PROBLEM: Needed from the entries below: every line that holds the word "entry".

[DATA IN THIS EXERCISE]

/-- The word's failing check (R219): a reserved bit, the combination, `.sat` with floats; 0 when it passes. -/
def wordReason (k : MatKind) (sat : Bool) (w : W32) : Nat :=
  if !k.multiplies then 0
  else if w.extractLsb' 16 16 != 0 || w.extractLsb' 0 8 != 0 then 1
  else if !comboOk k w then 2
  else if sat && !intCombo w then 3
  else 0

-- Operands

/-- One operand of an operation: its record, its origin, and the tile's counts in dimensions 0 and 1. -/
structure MatOperand where
  ws : List W64
  org : W64
  n0 : Nat
  n1 : Nat
  deriving DecidableEq, Repr

/-- The coordinates of an element of an operand. -/
def MatOperand.co (p : MatOperand) (i j : Nat) : List Nat :=
  [(p.org.extractLsb' 0 16).toNat + i, (p.org.extractLsb' 16 16).toNat + j, (p.org.extractLsb' 32 16).toNat,
    (p.org.extractLsb' 48 16).toNat]

/-- The element lies inside the extents. -/
def MatOperand.inside (p : MatOperand) (i j : Nat) : Bool := inExtent p.ws (p.co i j)

/-- Weights per bitstream bit count: k of a trellis format. -/
def twK (fmt : Nat) : Nat := if fmt = 10 then 2 else 1

/-- The bytes that an element inside the extents needs: its own, or its block's, and its block's scale (R207, R208). -/
def MatOperand.piecesAt (p : MatOperand) (i j : Nat) : List (W64 × Nat) :=
  let f := layCode p.ws
  let c := p.co i j
  if !p.inside i j then []
  else if isTw f then
    [(trellisAddr p.ws (twK f) (blockCoord p.ws 256 c), 32 * twK f), (scaleAddr p.ws (blockCoord p.ws 256 c), 1)]
  else (elemAddr p.ws c).1 |> fun a =>
    if isScaled f then [(a, elemBytes f), (scaleAddr p.ws (blockCoord p.ws 32 c), 1)] else [(a, elemBytes f)]

/-- The bytes that an operand needs, in row-major order. -/
def MatOperand.pieces (p : MatOperand) : List (W64 × Nat) :=
  (List.range p.n0).flatMap fun i => (List.range p.n1).flatMap fun j => p.piecesAt i j

/-- The operands of an operation, b first (R207, R208, R211 to R213, R216). -/
def MatOp.operands (o : MatOp) : List MatOperand :=
  let k := if o.kind = .mchk then shapeK (layCode o.recB) else shapeK (fmtA o.fmt)
  match o.kind with
  | .mzero => []
  | .mld => [⟨o.recB, o.b.org, 32, 64⟩]
  | .mdrain => [⟨o.recB, o.b.org, 32, 64⟩]
  | .mdraint => [⟨o.recB, o.b.org, 32, 64⟩, ⟨o.recC, o.c.org, 64, 32⟩]
  | .mchk => [⟨o.recB, o.b.org, 32, k⟩, ⟨o.recC, o.c.org, k, 1⟩]
  | _ => [⟨o.recB, o.b.org, 32, k⟩, ⟨o.recC, o.c.org, k, 64⟩]

/-- The operation writes its operands. -/
def MatKind.drains : MatKind → Bool
  | .mdrain => true
  | .mdraint => true
  | _ => false

/-- The record of an operand is accepted (R219, check 4): its number is 0 for pair b and 1 for pair c. -/
def recordFmtOk (o : MatOp) (n fmt : Nat) : Bool :=
  match o.kind with
  | .mzero => true
  | .mld => fmt ≤ 8 || (11 ≤ fmt && fmt ≤ 16)
  | .mdrain => fmt ≤ 8 || (11 ≤ fmt && fmt ≤ 16)
  | .mdraint => fmt ≤ 8 || (11 ≤ fmt && fmt ≤ 16)
  | .mchk => if n = 0 then decide (fmt ≤ 6) else fmt == 11
  | _ => if n = 0 then fmt == fmtA o.fmt else fmt == fmtB o.fmt

/-- The base space is allowed for the operand (R219, check 5). -/
def recordBaseOk (o : MatOp) (n fmt : Nat) (base : W64) : Bool :=
  let sp := spaceOf base
  match o.kind with
  | .mzero => true
  | .mld => sp == some .tile || sp == some .vault
  | .mdrain => sp == some .tile || sp == some .vault
  | .mdraint => sp == some .tile || sp == some .vault
  | _ => if n = 0 then sp == some .tile else if isTw fmt then sp == some .dev else sp == some .tile || sp == some .dev
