-- ==== Sys2Proof/Machine/Place.lean ====
section
/-! DEFINITION. Placing a word where the machine fetches its next instruction (log entry 5): this hardware loads its programs
through queues and launches, so the placement stands for such a load. -/

namespace Sys2Proof.Machine

/-- Address of the header that a placed word's clause has, in device memory. -/
def placedHeader : W64 := 0x200000

/-- The header of a clause of one word of a class. -/
def headerFor (cls : Nat) : W64 := BitVec.ofNat 64 (16 * cls)

/-- The class of the clause that may hold a word (R50). -/
def classFor (w : W64) : Nat :=
  match opcodeClass (w.extractLsb' 54 10).toNat with
  | .cls n => n
  | _ => 0

/-- The clause a placed word stands in: its last word, of the class that may hold it. -/
def placedClause (hdr pc : W64) (w : W64) : Clause :=
  { hdr := hdr, cls := classFor w, cnt := (pc - hdr).toNat / 8 - 1, pc := pc, atMin := true, alone := true, lanes := 0xFFFFFFFF,
    sAt := [], words := [], yld := false, sleep := none }

/-- A launch of one block of one group whose code and data stand where they are in device memory. -/
def placedLaunch : Launch :=
  { noLaunch with entry := placedHeader, nblocks := 1, groups := 1, lastLanes := 32, nregs := 64, placed := 1 }

/-- The block of the placed group: all it may hold. -/
def placedBlock : Block :=
  { noBlock with launch := 0, core := 0, array := 0xFFFFFFFFFFFFFFFF, slots := [0], ngroups := 1, nregs := 64 }

/-- The group of a placed word. -/
def placedGroup (w : W64) : Group :=
  { newGroup 0 0 0 0 64 0 1 0xFFFFFFFF (placedHeader + 8) with clause := some (placedClause placedHeader (placedHeader + 8) w) }

/-- An aperture that shows device memory at its own addresses to a die (R335, R336). -/
def identityAperture : Aperture := { ctl := 3, vbase := 0, size := 0x100, pbase := 0, dim := 0 }

/-- A machine whose only group stands at a word of its own clause: what a host, a node and a launch lead to. -/
def State.withGroup (s : State) (w : W64) : State :=
  { s with
    dies := NMap.put s.dies 0 { s.die 0 with apertures := [(0, identityAperture)] },
    launches := NMap.put s.launches 0 placedLaunch, blocks := NMap.put s.blocks 0 placedBlock,
    launchSeq := Nat.max s.launchSeq 1, blockSeq := Nat.max s.blockSeq 1,
    groups := NMap.put s.groups 0 (placedGroup w), cores := NMap.put s.cores 0 { s.core 0 with blocks := [0], tags := [(0, 1)] } }

/-- The home address of the word that a group's turn fetches. -/
def State.fetchAddr (s : State) (gid : Nat) : Option Nat :=
  match s.group? gid with
  | none => none
  | some g =>
    match g.clause with
    | none => none
    | some c => s.codeAddr g.core g.launch c.pc

/-- Stores a word where a group fetches, and gives that group the turn. -/
def State.placeWord (s : State) (gid : Nat) (w : W64) : State :=
  match s.fetchAddr gid, s.group? gid with
  | some a, some g =>
    let s1 := (s.storeBytes (a / 8 * 8) (wordBytes w)).modCore g.core fun c => { c with icache := NMap.erase c.icache (a / 8) }
    let s2 := s1.modGroup gid fun g =>
      { g with clause := g.clause.map fun c => { c with cls := classFor w, cnt := (c.pc - c.hdr).toNat / 8 - 1, words := [] } }
    { s2 with agenda := [.word gid] }
  | _, _ => s

/-- The group whose turn is next, if there is one with a word to fetch. -/
def State.turnOf (s : State) : Option Nat :=
  match s.agenda with
  | .word gid :: _ => if (s.fetchAddr gid).isSome then some gid else none
  | _ => none

end Sys2Proof.Machine
end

[/DATA IN THIS EXERCISE]

RESULT FOR THIS TASK:
/-! DEFINITION. Placing a word where the machine fetches its next instruction (log entry 5): this hardware loads its programs
  { noLaunch with entry := placedHeader, nblocks := 1, groups := 1, lastLanes := 32, nregs := 64, placed := 1 }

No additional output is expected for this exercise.